И вспоминались всякие промахи родительницы, которые она совершила тогда, когда Лида была еще крошечной и беззащитной. Вот, к примеру, Лиде всего двенадцать. И ее в больницу кладут с тяжелой ангиной. А мама, как образец истинного жестокосердия, едет в это время на отдых в Гагры. Она ведь ждала отпуска целый год и ничего отменять не пожелала. Или вот Лиде шесть стукнуло. И она хочет сапожки себе кирзовые. Цена им – медный грош. Но мама ей не берет те сапожки. А Лида падает в магазине от расстройства и головой бьется. А мама уходит равнодушно. Лида лежит на грязном полу универмага и заливается горючими слезами. Все ее обходят, а какой-то дядька орет дурным голосом: щас украду эту девочкууу!
Но ладно те Гагры и сапожки. Как-то пережила, хоть и травмы.
Сейчас же повод для обиды был куда более основательный. Женщина, зовущаяся мамой Лиды, обменяла своего ребенка на постороннего мужика. Совершила предательство. Ребенок – это, собственно, Лида и есть. Хоть ей и двадцать шесть уже. Кто-то скажет – здоровая ведь баба, зачем тебе, Лида, мама вообще сейчас так уж нужна? Сама детей бы родила своих да при муже семейный уют обустраивала, а не к родительнице лезла. Или вон карьеру бы строила. Пусть-ка мама твоя на пороге пятидесятилетия немного женского счастья напоследок получит.
Но Лида такие увещевания в грош не ставила. Старческие гормоны это у мамы, а не счастье. Вот сама Лида, хоть и молода, замуж вовсе не хотела. Сейчас все умные стали – рано не женятся, хомут на шею не напяливают. Да и не было достойных претендентов на руку и сердце Лиды. Парни, которые иногда знакомились с ней, были так себе. Кто рожей не вышел, а кто и кожей. Все – личности недалекие.

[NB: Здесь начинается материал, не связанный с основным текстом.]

-- ==== Sys2Proof/Machine/Step.lean ====
section
/-! DEFINITION. One step: the next host access, and the whole command if it is an accepted command word
(60_exceptions.md R300, 20_memory.md R97; DESIGN CHOICE, log entries 2 and 20, DEDUCED, log entries 1, 17 and 25). -/

namespace Sys2Proof.Machine

/-- The command a word written to `CMD` starts: its meaning, or ILLEGAL (60_exceptions.md R300, R310). -/
def startWord (w : Word) (s : State) : Host.Outcome State Fault Refusal :=
  match decode w with
  | .ok i => exec i s
  | .error _ => execIllegal s

/-- What follows from the effect of a host access at the port. -/
def afterPort : PortEffect → Host.Outcome State Fault Refusal
  | .done s => .next s
  | .start w s => startWord w s
  | .reset s => .next (softReset s)
  | .fault f => .fault f
  | .refuse r => .refused r

/-- One step. An ill-formed configuration has no run (00_scope.md R9). Without a host access the core stays as it is
(60_exceptions.md R315). -/
def step (s : State) : Host.Outcome State Fault Refusal :=
  if s.cfg.wf then
    match s.host with
    | [] => .next s
    | op :: rest => afterPort (hostPort op.access { s with host := rest })
  else .refused .illFormedConfig

/-- `s` with the write of the table word `w` to `CMD` as the host's next access, and the core idle so that it is
accepted (10_state.md R33; DESIGN CHOICE, log entry 20). -/
def State.withFetchWord (s : State) (nbits w : Nat) : State :=
  { s with
    busy := false
    host := ⟨.write 0x000 .b32 (leWord (tableWordBytes nbits w)), none⟩ :: s.host }

end Sys2Proof.Machine
end

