/-- SP_STAGE checks the lock of its page and stages the first chunk of the range: the record is STAGED with the chunk's address,
expected ES and bytes (42_paged_memory.md R170, R171; 43_scratchpad.md R201, R202, R206). -/
def Obligations.SpStageCompletes : Prop :=
  ∀ (b : Nat) (s : State) (e1 e2 : List Event) (rest : Oracle), s.quiet = true → Allowed (.spStage b) s →
    let k := s.cfg.bank b
    let m := chunkSize s.cfg k s.arg0.toNat s.arg1.toNat
    let ta := k.base + s.arg0.toNat
    LockTested s.link b (s.arg0.toNat / k.pageLength) false e1 → StageServed s.link b ta (dataRun s s.arg2.toNat m) e2 →
    s.dev = .oracle (answering (e1 ++ e2) rest) →
    ∃ t, exec (.spStage b) s = .next t ∧ Completed s t (e1 ++ e2) rest ∧ SameSecret s t ∧ SameData s t ∧ t.selected ∧
      t.result = BitVec.ofNat 32 m ∧ t.sp = stagedRecord s.link b ta (dataRun s s.arg2.toNat m)

/-- SP_CONFIRM of a staged or confirmed record: with a read-back that agrees the record is CONFIRMED with the device's ES, and DATA
receives TA, ES and the staged bytes; with one that does not it is IntegrityError(confirm), and the record is UNKNOWN
(43_scratchpad.md R200, R203, R207). -/
def Obligations.SpConfirmCompletes : Prop :=
  ∀ (b : Nat) (s : State) (e : Byte) (es : List Event) (rest : Oracle), s.quiet = true → Allowed (.spConfirm b) s →
    s.dev = .oracle (answering es rest) →
    (ConfirmServed s.link s.sp e es →
      ∃ t, exec (.spConfirm b) s = .next t ∧ Completed s t es rest ∧ SameSecret s t ∧ t.selected ∧
        t.sp = { s.sp with phase := .confirmed, es := e } ∧ t.result = e.setWidth 32 ∧
        DataWritten s t s.arg0.toNat ([s.sp.ta.extractLsb' 0 8, s.sp.ta.extractLsb' 8 8, e] ++ s.sp.data)) ∧
    (ConfirmFails s.link s.sp es →
      ∃ t, exec (.spConfirm b) s = .next t ∧ Failed s t .integrity 5 es rest ∧ SameSecret s t ∧
        t.sp = { s.sp with phase := .unknown })

/-- SP_COMMIT of a confirmed record sends the record's TA and ES in the copy frame, on an authenticated bank with the MAC of the
secret, the page, the bytes and the ROM id. Fewer than POLL_MAX busy bytes and the alternating pattern complete it; POLL_MAX busy
bytes are TimeoutError(poll); another byte is AuthenticationError(rejected) on an authenticated bank and IntegrityError(commit) on
any other; these leave the record UNKNOWN (43_scratchpad.md R200, R204, R205, R208; 45_auth.md R269). -/
def Obligations.SpCommitCompletes : Prop :=
  ∀ (b : Nat) (s : State) (mac : List Byte) (e1 e2 : List Event) (rest : Oracle), s.quiet = true → Allowed (.spCommit b) s →
    MacServed s.link b s.sp.ta.toNat s.sp.data mac e1 → s.dev = .oracle (answering (e1 ++ e2) rest) →
    (CommitServed s.link b s.sp.ta.toNat s.sp.es mac e2 →
      ∃ t, exec (.spCommit b) s = .next t ∧ Completed s t (e1 ++ e2) rest ∧ SameSecret s t ∧ SameData s t ∧ t.selected ∧
        t.sp = { s.sp with phase := .idle } ∧ t.result = BitVec.ofNat 32 s.sp.data.length) ∧
    (CommitSent s.link b s.sp.ta.toNat s.sp.es mac (List.replicate s.cfg.pollMax 0xFF) e2 →
      ∃ t, exec (.spCommit b) s = .next t ∧ Failed s t .timeout 7 (e1 ++ e2) rest ∧ SameSecret s t ∧
        t.sp = { s.sp with phase := .unknown }) ∧
    (∀ n v, n < s.cfg.pollMax → v ≠ 0xFF → v ≠ 0xAA → v ≠ 0x55 →
      CommitSent s.link b s.sp.ta.toNat s.sp.es mac (List.replicate n 0xFF ++ [v]) e2 →
      ∃ t, exec (.spCommit b) s = .next t ∧ SameSecret s t ∧ t.sp = { s.sp with phase := .unknown } ∧
        if (s.cfg.bank b).authenticated then Failed s t .authentication 33 (e1 ++ e2) rest
        else Failed s t .integrity 6 (e1 ++ e2) rest)

/-- LOCK_PAGE and LOCK_REDIRECT_PAGE write the byte that clears the page's bit in the control bank the data bank names, and read the
bit: cleared, they complete; still set, they are IntegrityError(lockbit) (44_otp.md R230 to R234, R239). -/
def Obligations.LockCommandsComplete : Prop :=
  ∀ (b l : Nat) (s : State) (es : List Event) (rest : Oracle), s.quiet = true → s.dev = .oracle (answering es rest) →
    ∀ (i : Instr) (q : Nat), Allowed i s →
      (i = .lockPage b ∧ (s.cfg.bank b).lockBank = some l ∧ q = (s.cfg.bank b).lockOffset + s.arg0.toNat ∨
        i = .lockRedirectPage b ∧ (s.cfg.bank b).rlockBank = some l ∧ q = (s.cfg.bank b).rlockOffset + s.arg0.toNat) →
      (BitClearSent s.link l q true es →
        ∃ t, exec i s = .next t ∧ Completed s t es rest ∧ SameSecret s t ∧ SameData s t ∧ t.selected ∧ t.sp.phase = .idle ∧
          t.result = 1) ∧
      (BitClearSent s.link l q false es →
        ∃ t, exec i s = .next t ∧ Failed s t .integrity 12 es rest ∧ SameSecret s t ∧ t.sp.phase = .idle)

/-- IS_PAGE_LOCKED and IS_REDIRECT_PAGE_LOCKED read the control page that holds the page's bit and answer 1 iff the bit is 0
(44_otp.md R230, R231, R233, R235, R240). -/
def Obligations.LockQueriesComplete : Prop :=
  ∀ (b l : Nat) (s : State) (pg : List Byte × List Byte) (es : List Event) (rest : Oracle), s.quiet = true →
    s.dev = .oracle (answering es rest) →
    ∀ (i : Instr) (q : Nat), Allowed i s →
      (i = .isPageLocked b ∧ (s.cfg.bank b).lockBank = some l ∧ q = (s.cfg.bank b).lockOffset + s.arg0.toNat ∨
        i = .isRedirectPageLocked b ∧ (s.cfg.bank b).rlockBank = some l ∧
          q = (s.cfg.bank b).rlockOffset + s.arg0.toNat) →
      PageServed s.link l (q / 8 / (s.cfg.bank l).pageLength) pg es →
      ∃ t, exec i s = .next t ∧ Completed s t es rest ∧ SameSecret s t ∧ SameData s t ∧ t.sp = s.sp ∧ t.selected ∧
        t.result = if (byteAt pg.1 (q / 8 % (s.cfg.bank l).pageLength)).getLsbD (q % 8) = false then 1 else 0

/-- REDIRECT_PAGE of a page whose redirect byte is not frozen writes the complement of the new page, verified, into the
redirect bank; a frozen one is PolicyError(redirlocked) with nothing staged (44_otp.md R236, R237). -/
def Obligations.RedirectPageCompletes : Prop :=
  ∀ (b d : Nat) (s : State) (e1 e2 : List Event) (rest : Oracle), s.quiet = true → Allowed (.redirectPage b) s →
    let k := s.cfg.bank b
    k.redirBank = some d →
    (LinkTested s.link k.rlockBank (k.rlockOffset + s.arg0.toNat) false e1 →
      ChunkServed s.link d ((s.cfg.bank d).base + (k.redirOffset + s.arg0.toNat)) [~~~ BitVec.ofNat 8 s.arg1.toNat] true e2 →
      s.dev = .oracle (answering (e1 ++ e2) rest) →
      ∃ t, exec (.redirectPage b) s = .next t ∧ Completed s t (e1 ++ e2) rest ∧ SameSecret s t ∧ SameData s t ∧ t.selected ∧
        t.sp.phase = .idle ∧ t.result = s.arg1) ∧
    (LinkTested s.link k.rlockBank (k.rlockOffset + s.arg0.toNat) true e1 → s.dev = .oracle (answering e1 rest) →
      ∃ t, exec (.redirectPage b) s = .next t ∧ Failed s t .policy 28 e1 rest ∧ t.sp = s.sp ∧ SameSecret s t ∧ t.selected)

/-- GET_REDIRECTED_PAGE reads the page of the redirect bank that holds the page's redirect byte and answers its complement, and
0xFFFFFFFF for the erased byte (44_otp.md R231, R236, R238). -/
def Obligations.GetRedirectedPageCompletes : Prop :=
  ∀ (b d : Nat) (s : State) (pg : List Byte × List Byte) (es : List Event) (rest : Oracle), s.quiet = true →
    Allowed (.getRedirectedPage b) s → (s.cfg.bank b).redirBank = some d →
    let i := (s.cfg.bank b).redirOffset + s.arg0.toNat
    PageServed s.link d (i / (s.cfg.bank d).pageLength) pg es → s.dev = .oracle (answering es rest) →
    let v := byteAt pg.1 (i % (s.cfg.bank d).pageLength)
    ∃ t, exec (.getRedirectedPage b) s = .next t ∧ Completed s t es rest ∧ SameSecret s t ∧ SameData s t ∧ t.sp = s.sp ∧
      t.selected ∧ t.result = if v = 0xFF then 0xFFFFFFFF else (~~~ v).setWidth 32

/-- INSTALL_SECRET: the secret of all its chunks is installed and bound (45_auth.md R260, R263 to R265). -/
def Obligations.InstallSecretCompletes : Prop :=
  ∀ (b slot : Nat) (s : State) (es : List Event) (rest : Oracle), s.quiet = true → Allowed (.installSecret b slot) s →
    let n := s.arg1.toNat
    let J := (n + 46) / 47
    let S := dataRun s s.arg2.toNat n ++ List.replicate (47 * J - n) 0x00
    InstallSecretServed s.link b slot s.arg0.toNat S J (s.wverify.getLsbD b) es → s.dev = .oracle (answering es rest) →
    ∃ t, exec (.installSecret b slot) s = .next t ∧ Completed s t es rest ∧ SameData s t ∧ t.selected ∧
      t.sp.phase = .idle ∧ t.auth = .secretBound ∧
      t.hostSecret = installedSecret s.cfg S J 0 (List.replicate 8 0x00) ∧ t.result = BitVec.ofNat 32 J

/-- BIND_SECRET, with a plain or an auto-formatted binding code: the new secret is the host's own computation of it
(45_auth.md R260, R263, R266). -/
def Obligations.BindSecretCompletes : Prop :=
  ∀ (b slot : Nat) (af : Bool) (s : State) (es : List Event) (rest : Oracle), s.quiet = true →
    Allowed (.bindSecret b slot af) s →
    let bd := dataRun s s.arg1.toNat 32
    let code := dataRun s (s.arg1.toNat + 32) (if af then 7 else 15)
    let sp15 := if af then Crypto.autoFormat s.cfg code s.arg0.toNat s.rom else code
    let sec := devSecret s.cfg s.hostSecret bd sp15
    BindSecretServed s.link b slot s.arg0.toNat bd sp15 sec (s.wverify.getLsbD b) es → s.dev = .oracle (answering es rest) →
    ∃ t, exec (.bindSecret b slot af) s = .next t ∧ Completed s t es rest ∧ SameData s t ∧ t.selected ∧
      t.sp.phase = .idle ∧ t.auth = .secretActive ∧ t.hostSecret = sec ∧ t.result = 0

/-- COMPUTE_NEXT_SECRET: the new secret is a function of the old one, the page read, the fragment and the ROM id
(45_auth.md R260, R263, R267, R270). -/
def Obligations.ComputeNextSecretCompletes : Prop :=
  ∀ (b : Nat) (s : State) (pg : List Byte × List Byte) (es : List Event) (rest : Oracle), s.quiet = true →
    Allowed (.computeNextSecret b) s →
    let sp15 := dataRun s s.arg1.toNat 8 ++ s.rom.take 7
    NextSecretServed s.link b s.arg0.toNat pg sp15 es → s.dev = .oracle (answering es rest) →
    ∃ t, exec (.computeNextSecret b) s = .next t ∧ Completed s t es rest ∧ SameData s t ∧ t.selected ∧
      t.sp.phase = .idle ∧ t.auth = .secretActive ∧ t.hostSecret = devSecret s.cfg s.hostSecret pg.1 sp15 ∧ t.result = 0

/-- AUTH_READ: the page, its ExtraInfo and the MAC are delivered if the MAC is the host's own computation of it; a MAC that
is not is AuthenticationError(macmismatch), with DATA and the secret state as before (45_auth.md R260, R268). That it also runs
with an empty challenge, under a CHAL_LEN of 0, is the model's choice (log entry 30). -/
def Obligations.AuthReadCompletesOrRejects : Prop :=
  ∀ (b : Nat) (s : State) (r : AuthPage) (es : List Event) (rest : Oracle), s.quiet = true → Allowed (.authRead b) s →
    let k := s.cfg.bank b
    let a := k.base + s.arg0.toNat * k.pageLength
    let chal := dataRun s s.arg1.toNat s.cfg.chalLen
    let want := Crypto.sha1 s.cfg
      (Crypto.msgAuthRead s.cfg s.hostSecret r.page r.extra chal s.rom (Crypto.selector s.cfg a b))
    AuthReadServed s.link b s.arg0.toNat chal r es → s.dev = .oracle (answering es rest) →
    (r.mac = want → ∃ t, exec (.authRead b) s = .next t ∧ Completed s t es rest ∧ SameSecret s t ∧
      t.selected ∧ t.sp.phase = .idle ∧ DataWritten s t s.arg1.toNat (r.page ++ r.extra ++ r.mac) ∧
      t.result = BitVec.ofNat 32 (52 + k.extraInfoLength)) ∧
    (r.mac ≠ want → ∃ t, exec (.authRead b) s = .next t ∧ Failed s t .authentication 34 es rest ∧ SameSecret s t ∧
      t.sp.phase = .idle)

/-! Refusals of the bus phase, and corrupted frames (42_paged_memory.md R170, R174, R181). -/

/-- A write that touches a locked page is PolicyError(locked), whichever of its pages is locked: the pages are tested in order, the
first whose lock bit reads 0 ends the command, nothing is staged, and the session stays verified. So it is for WRITE,
WRITE_PAGE_PACKET and SP_STAGE, and for the page writes of INSTALL_SECRET and BIND_SECRET (42_paged_memory.md R170, R174;
43_scratchpad.md R206; 44_otp.md R243; 60_exceptions.md R304.5). -/
def Obligations.LockedPagesAreNotWritten : Prop :=
  ∀ (b : Nat) (s : State) (es : List Event) (rest : Oracle), s.quiet = true → s.dev = .oracle (answering es rest) →
    let k := s.cfg.bank b
    let refused := fun (i : Instr) (p n : Nat) (a : AuthState) => LockFound s.link b p n es →
      ∃ t, exec i s = .next t ∧ Failed s t .policy 27 es rest ∧ t.sp = s.sp ∧ t.hostSecret = s.hostSecret ∧ t.auth = a ∧
        t.selected
    (Allowed (.write b) s → 1 ≤ s.arg1.toNat →
      refused (.write b) (s.arg0.toNat / k.pageLength) (pagesTouched k s.arg0.toNat s.arg1.toNat) s.auth) ∧
    (Allowed (.writePagePacket b) s → refused (.writePagePacket b) s.arg0.toNat 1 s.auth) ∧
    (Allowed (.spStage b) s → refused (.spStage b) (s.arg0.toNat / k.pageLength) 1 s.auth) ∧
    (∀ slot, Allowed (.installSecret b slot) s → s.cfg.wf = true →
      refused (.installSecret b slot) s.arg0.toNat 1 .noSecret) ∧
    (∀ slot af, Allowed (.bindSecret b slot af) s → s.cfg.wf = true →
      refused (.bindSecret b slot af) s.arg0.toNat 1 s.auth)

/-- A page frame that differs from a sealed one in exactly one bit is IntegrityError(frame): the page read raises it, and
READ_PAGE reports it with DATA as before and the session unverified (42_paged_memory.md R181; 41_crc.md R147). -/
def Obligations.CorruptedPageFramesAreRejected : Prop :=
  (∀ (b p : Nat) (cok : Bool) (s : State) (es : List Event) (rest : Oracle), s.quiet = true → s.cfg.wf = true →
    b < s.cfg.nbanks → PageCorrupted s.link b p cok es → s.dev = .oracle (answering es rest) →
    ∃ t, pageRead b p cok s = .error (.raised .bus .frame) t ∧ QuietFrame s t ∧ t.events = s.events ++ s.wire es) ∧
  (∀ (b : Nat) (c x : Bool) (s : State) (es : List Event) (rest : Oracle), s.quiet = true → s.cfg.wf = true →
    Allowed (.readPage b c x) s → (s.cfg.bank b).pageAutoCrc = true →
    PageCorrupted s.link b s.arg0.toNat (wholePageContinues s b s.arg0.toNat c) es →
    s.dev = .oracle (answering es rest) →
    ∃ t, exec (.readPage b c x) s = .next t ∧ Failed s t .integrity 2 es rest ∧ t.sp = s.sp ∧ SameSecret s t)

/-! The invariant. -/

/-- Every step keeps the invariant: the configuration well-formed, the core idle between steps, DATA in canonical form and
inside its 256 bytes, WVERIFY's hardwired bits 0, a secret of eight bytes and no half-installed one, the session flags equal,
a sound scratchpad record, a read stream of an existing bank, the device model canonical. -/
def Obligations.StepKeepsTheInvariant : Prop :=
  ∀ s t : State, s.Inv → step s = .next t → t.Inv

/-- The invariant holds at reset. -/
def Obligations.ResetHasTheInvariant : Prop := State.reset.Inv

Попросту – головы порожние.
Характер-то у Лиды с детства жесткий был.
Мама говорила, что в бабушку Дусю Лида пошла этим своим характером непримиримым. А бабушка Дуся ни с кем не церемонилась – с родным сыном вон тридцать лет не общалась, не приняв его выбора супруги. И деда в гроб загнала за десять лет до пенсии. И с соседями не здоровалась – велика честь головам этим порожним. И отца Лиды, зятя никудышного, под зад мешалкой выкорчевала в свое время. Такая вот у них баба Дуся была – кремень и командир. В селе ее звали Конь-Голова. И Лида в нее уродилась – коли что-то скажет, то и спорить с ней не смей. А кровь – она не вода.
И Лида жила-поживала себе одна. Мама ей на окончание института квартиру подарила. Хорошую, с ремонтом и мебелью.
Отделалась от ребенка – скажите вы. И будете правы.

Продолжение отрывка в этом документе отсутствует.